Task material –
- - - - -
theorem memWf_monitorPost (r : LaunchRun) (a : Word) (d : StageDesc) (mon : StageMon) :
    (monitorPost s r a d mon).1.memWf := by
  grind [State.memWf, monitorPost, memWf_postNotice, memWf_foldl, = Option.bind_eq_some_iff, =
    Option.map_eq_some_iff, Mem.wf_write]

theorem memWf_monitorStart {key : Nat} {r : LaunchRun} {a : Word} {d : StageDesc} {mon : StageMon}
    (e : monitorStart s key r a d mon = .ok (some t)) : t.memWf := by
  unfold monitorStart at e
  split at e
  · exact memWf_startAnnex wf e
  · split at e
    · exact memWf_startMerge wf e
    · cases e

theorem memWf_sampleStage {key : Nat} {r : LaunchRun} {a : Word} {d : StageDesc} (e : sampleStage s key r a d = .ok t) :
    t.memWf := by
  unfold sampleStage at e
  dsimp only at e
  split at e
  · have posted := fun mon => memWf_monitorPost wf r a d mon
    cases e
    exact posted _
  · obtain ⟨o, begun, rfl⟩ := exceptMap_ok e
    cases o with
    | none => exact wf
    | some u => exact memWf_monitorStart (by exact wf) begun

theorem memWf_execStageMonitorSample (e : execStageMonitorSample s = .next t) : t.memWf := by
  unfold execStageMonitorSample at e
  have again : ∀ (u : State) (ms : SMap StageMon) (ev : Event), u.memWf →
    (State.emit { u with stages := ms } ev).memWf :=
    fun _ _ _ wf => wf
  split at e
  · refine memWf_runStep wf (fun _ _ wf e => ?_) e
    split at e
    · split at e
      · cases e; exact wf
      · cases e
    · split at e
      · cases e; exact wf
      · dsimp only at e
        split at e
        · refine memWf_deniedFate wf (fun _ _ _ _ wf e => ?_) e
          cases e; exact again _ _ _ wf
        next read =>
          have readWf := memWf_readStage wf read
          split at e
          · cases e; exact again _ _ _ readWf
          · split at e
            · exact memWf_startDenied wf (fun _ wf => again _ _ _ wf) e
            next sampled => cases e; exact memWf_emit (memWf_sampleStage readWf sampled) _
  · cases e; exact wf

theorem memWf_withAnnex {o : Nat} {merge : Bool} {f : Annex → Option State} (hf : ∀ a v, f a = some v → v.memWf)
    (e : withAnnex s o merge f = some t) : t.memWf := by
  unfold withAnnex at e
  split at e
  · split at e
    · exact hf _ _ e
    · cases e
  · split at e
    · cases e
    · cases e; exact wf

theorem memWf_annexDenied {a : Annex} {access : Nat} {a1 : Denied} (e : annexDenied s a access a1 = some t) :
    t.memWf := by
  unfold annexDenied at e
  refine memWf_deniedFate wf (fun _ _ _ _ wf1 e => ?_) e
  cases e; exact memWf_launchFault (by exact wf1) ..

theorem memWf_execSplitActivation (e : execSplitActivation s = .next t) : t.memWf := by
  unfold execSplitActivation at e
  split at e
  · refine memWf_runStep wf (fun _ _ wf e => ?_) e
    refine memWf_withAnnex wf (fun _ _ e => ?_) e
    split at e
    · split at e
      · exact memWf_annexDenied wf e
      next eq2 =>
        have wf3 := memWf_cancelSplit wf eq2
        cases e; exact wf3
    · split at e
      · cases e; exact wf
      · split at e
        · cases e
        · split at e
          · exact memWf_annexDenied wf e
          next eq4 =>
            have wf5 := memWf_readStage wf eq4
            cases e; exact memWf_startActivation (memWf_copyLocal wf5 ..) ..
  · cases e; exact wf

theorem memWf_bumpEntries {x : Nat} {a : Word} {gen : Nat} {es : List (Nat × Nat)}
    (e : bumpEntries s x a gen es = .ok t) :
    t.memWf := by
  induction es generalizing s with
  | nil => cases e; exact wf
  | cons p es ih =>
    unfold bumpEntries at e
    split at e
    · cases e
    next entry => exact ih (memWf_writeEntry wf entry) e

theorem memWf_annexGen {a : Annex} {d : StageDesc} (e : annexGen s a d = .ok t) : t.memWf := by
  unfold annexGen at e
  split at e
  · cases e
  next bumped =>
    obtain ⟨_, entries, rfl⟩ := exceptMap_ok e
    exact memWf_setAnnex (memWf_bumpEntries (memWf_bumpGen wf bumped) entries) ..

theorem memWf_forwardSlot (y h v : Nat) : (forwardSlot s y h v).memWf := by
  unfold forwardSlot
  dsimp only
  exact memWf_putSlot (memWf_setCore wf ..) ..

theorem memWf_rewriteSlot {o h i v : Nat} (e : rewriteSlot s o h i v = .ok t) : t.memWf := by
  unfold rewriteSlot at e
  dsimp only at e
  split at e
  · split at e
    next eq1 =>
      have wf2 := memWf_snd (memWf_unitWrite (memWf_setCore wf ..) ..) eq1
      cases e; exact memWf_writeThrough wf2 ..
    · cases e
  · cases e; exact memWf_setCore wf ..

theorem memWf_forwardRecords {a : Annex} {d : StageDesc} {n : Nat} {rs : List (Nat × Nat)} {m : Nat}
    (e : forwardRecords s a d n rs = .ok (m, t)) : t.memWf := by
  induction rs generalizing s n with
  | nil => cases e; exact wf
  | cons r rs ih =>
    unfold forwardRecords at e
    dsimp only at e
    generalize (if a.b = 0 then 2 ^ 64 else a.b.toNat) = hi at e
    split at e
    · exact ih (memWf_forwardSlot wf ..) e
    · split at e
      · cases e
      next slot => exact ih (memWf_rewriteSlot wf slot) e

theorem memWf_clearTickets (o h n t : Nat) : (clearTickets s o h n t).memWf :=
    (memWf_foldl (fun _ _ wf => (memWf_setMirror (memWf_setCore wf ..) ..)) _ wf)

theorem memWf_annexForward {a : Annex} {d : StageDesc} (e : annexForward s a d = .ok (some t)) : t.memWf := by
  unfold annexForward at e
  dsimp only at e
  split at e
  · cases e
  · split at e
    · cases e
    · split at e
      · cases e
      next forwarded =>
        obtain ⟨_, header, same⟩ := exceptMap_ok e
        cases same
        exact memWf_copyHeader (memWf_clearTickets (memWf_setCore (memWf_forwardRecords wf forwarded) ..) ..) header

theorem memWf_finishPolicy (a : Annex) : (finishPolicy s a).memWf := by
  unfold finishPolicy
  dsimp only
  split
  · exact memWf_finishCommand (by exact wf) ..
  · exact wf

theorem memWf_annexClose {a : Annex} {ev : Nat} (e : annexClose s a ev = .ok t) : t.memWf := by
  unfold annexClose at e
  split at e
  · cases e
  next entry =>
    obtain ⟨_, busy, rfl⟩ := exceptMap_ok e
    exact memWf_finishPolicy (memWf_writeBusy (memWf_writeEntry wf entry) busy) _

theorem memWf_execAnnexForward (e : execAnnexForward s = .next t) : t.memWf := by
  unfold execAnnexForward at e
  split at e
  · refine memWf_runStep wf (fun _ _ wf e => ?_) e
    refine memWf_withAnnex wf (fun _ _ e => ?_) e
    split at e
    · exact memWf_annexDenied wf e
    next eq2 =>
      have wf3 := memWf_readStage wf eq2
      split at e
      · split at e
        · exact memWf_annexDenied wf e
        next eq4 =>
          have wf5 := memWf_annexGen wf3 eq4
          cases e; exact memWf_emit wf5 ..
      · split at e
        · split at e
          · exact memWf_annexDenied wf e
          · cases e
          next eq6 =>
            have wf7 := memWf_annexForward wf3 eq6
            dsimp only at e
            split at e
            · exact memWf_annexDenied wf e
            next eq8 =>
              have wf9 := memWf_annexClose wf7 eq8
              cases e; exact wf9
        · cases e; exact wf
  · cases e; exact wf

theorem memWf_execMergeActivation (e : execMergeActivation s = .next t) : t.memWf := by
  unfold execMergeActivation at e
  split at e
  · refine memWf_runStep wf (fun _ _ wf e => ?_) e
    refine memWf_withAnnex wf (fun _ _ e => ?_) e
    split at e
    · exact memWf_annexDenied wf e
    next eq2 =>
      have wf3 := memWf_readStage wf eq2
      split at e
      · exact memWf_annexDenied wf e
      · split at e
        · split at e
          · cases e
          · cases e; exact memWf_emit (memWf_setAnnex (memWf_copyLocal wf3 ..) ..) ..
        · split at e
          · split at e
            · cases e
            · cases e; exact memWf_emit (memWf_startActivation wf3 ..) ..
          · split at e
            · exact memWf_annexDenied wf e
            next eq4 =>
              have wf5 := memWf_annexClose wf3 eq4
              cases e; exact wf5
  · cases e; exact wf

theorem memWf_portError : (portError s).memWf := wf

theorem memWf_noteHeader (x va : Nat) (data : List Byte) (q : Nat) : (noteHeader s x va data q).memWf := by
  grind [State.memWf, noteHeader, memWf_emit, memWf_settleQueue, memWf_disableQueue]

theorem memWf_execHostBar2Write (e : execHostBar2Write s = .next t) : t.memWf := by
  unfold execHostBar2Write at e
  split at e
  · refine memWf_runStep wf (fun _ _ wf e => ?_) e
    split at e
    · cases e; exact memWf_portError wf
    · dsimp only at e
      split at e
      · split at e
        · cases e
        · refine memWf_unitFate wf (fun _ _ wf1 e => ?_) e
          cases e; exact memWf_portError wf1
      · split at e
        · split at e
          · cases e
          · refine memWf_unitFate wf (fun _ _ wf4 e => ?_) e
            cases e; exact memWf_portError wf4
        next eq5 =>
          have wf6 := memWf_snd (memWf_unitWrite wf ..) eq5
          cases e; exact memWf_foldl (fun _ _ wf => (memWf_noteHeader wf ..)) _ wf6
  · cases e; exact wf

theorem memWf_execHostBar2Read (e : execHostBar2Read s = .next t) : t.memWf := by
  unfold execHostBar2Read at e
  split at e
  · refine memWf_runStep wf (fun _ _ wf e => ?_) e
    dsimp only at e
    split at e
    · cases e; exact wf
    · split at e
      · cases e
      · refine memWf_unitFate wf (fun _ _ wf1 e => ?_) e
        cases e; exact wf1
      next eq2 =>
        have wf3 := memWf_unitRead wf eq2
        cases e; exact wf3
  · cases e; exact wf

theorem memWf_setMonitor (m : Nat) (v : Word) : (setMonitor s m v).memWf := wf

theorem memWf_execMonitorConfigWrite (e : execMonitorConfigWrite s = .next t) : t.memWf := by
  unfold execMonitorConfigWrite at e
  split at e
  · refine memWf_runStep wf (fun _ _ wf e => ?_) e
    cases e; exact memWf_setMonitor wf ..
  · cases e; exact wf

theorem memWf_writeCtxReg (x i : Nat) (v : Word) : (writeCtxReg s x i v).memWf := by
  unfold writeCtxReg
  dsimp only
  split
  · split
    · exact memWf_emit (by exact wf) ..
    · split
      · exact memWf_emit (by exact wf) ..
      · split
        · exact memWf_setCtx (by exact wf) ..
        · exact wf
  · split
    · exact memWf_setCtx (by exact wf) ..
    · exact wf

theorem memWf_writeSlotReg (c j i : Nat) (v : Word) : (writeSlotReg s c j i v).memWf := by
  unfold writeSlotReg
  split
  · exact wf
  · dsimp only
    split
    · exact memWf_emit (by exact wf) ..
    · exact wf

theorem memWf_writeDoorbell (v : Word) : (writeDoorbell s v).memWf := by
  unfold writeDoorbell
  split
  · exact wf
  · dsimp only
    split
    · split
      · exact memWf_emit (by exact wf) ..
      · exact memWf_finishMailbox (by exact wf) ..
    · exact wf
- - - - -
Directions – Copy the entries above exactly, but only from the line holding "(e : forwardRecords" through the line holding "unfold finishPolicy", both included.

Answer for the task –
    (e : forwardRecords s a d n rs = .ok (m, t)) : t.memWf := by
  induction rs generalizing s n with
  | nil => cases e; exact wf
  | cons r rs ih =>
    unfold forwardRecords at e
    dsimp only at e
    generalize (if a.b = 0 then 2 ^ 64 else a.b.toNat) = hi at e
    split at e
    · exact ih (memWf_forwardSlot wf ..) e
    · split at e
      · cases e
      next slot => exact ih (memWf_rewriteSlot wf slot) e

theorem memWf_clearTickets (o h n t : Nat) : (clearTickets s o h n t).memWf :=
    (memWf_foldl (fun _ _ wf => (memWf_setMirror (memWf_setCore wf ..) ..)) _ wf)

theorem memWf_annexForward {a : Annex} {d : StageDesc} (e : annexForward s a d = .ok (some t)) : t.memWf := by
  unfold annexForward at e
  dsimp only at e
  split at e
  · cases e
  · split at e
    · cases e
    · split at e
      · cases e
      next forwarded =>
        obtain ⟨_, header, same⟩ := exceptMap_ok e
        cases same
        exact memWf_copyHeader (memWf_clearTickets (memWf_setCore (memWf_forwardRecords wf forwarded) ..) ..) header

theorem memWf_finishPolicy (a : Annex) : (finishPolicy s a).memWf := by
  unfold finishPolicy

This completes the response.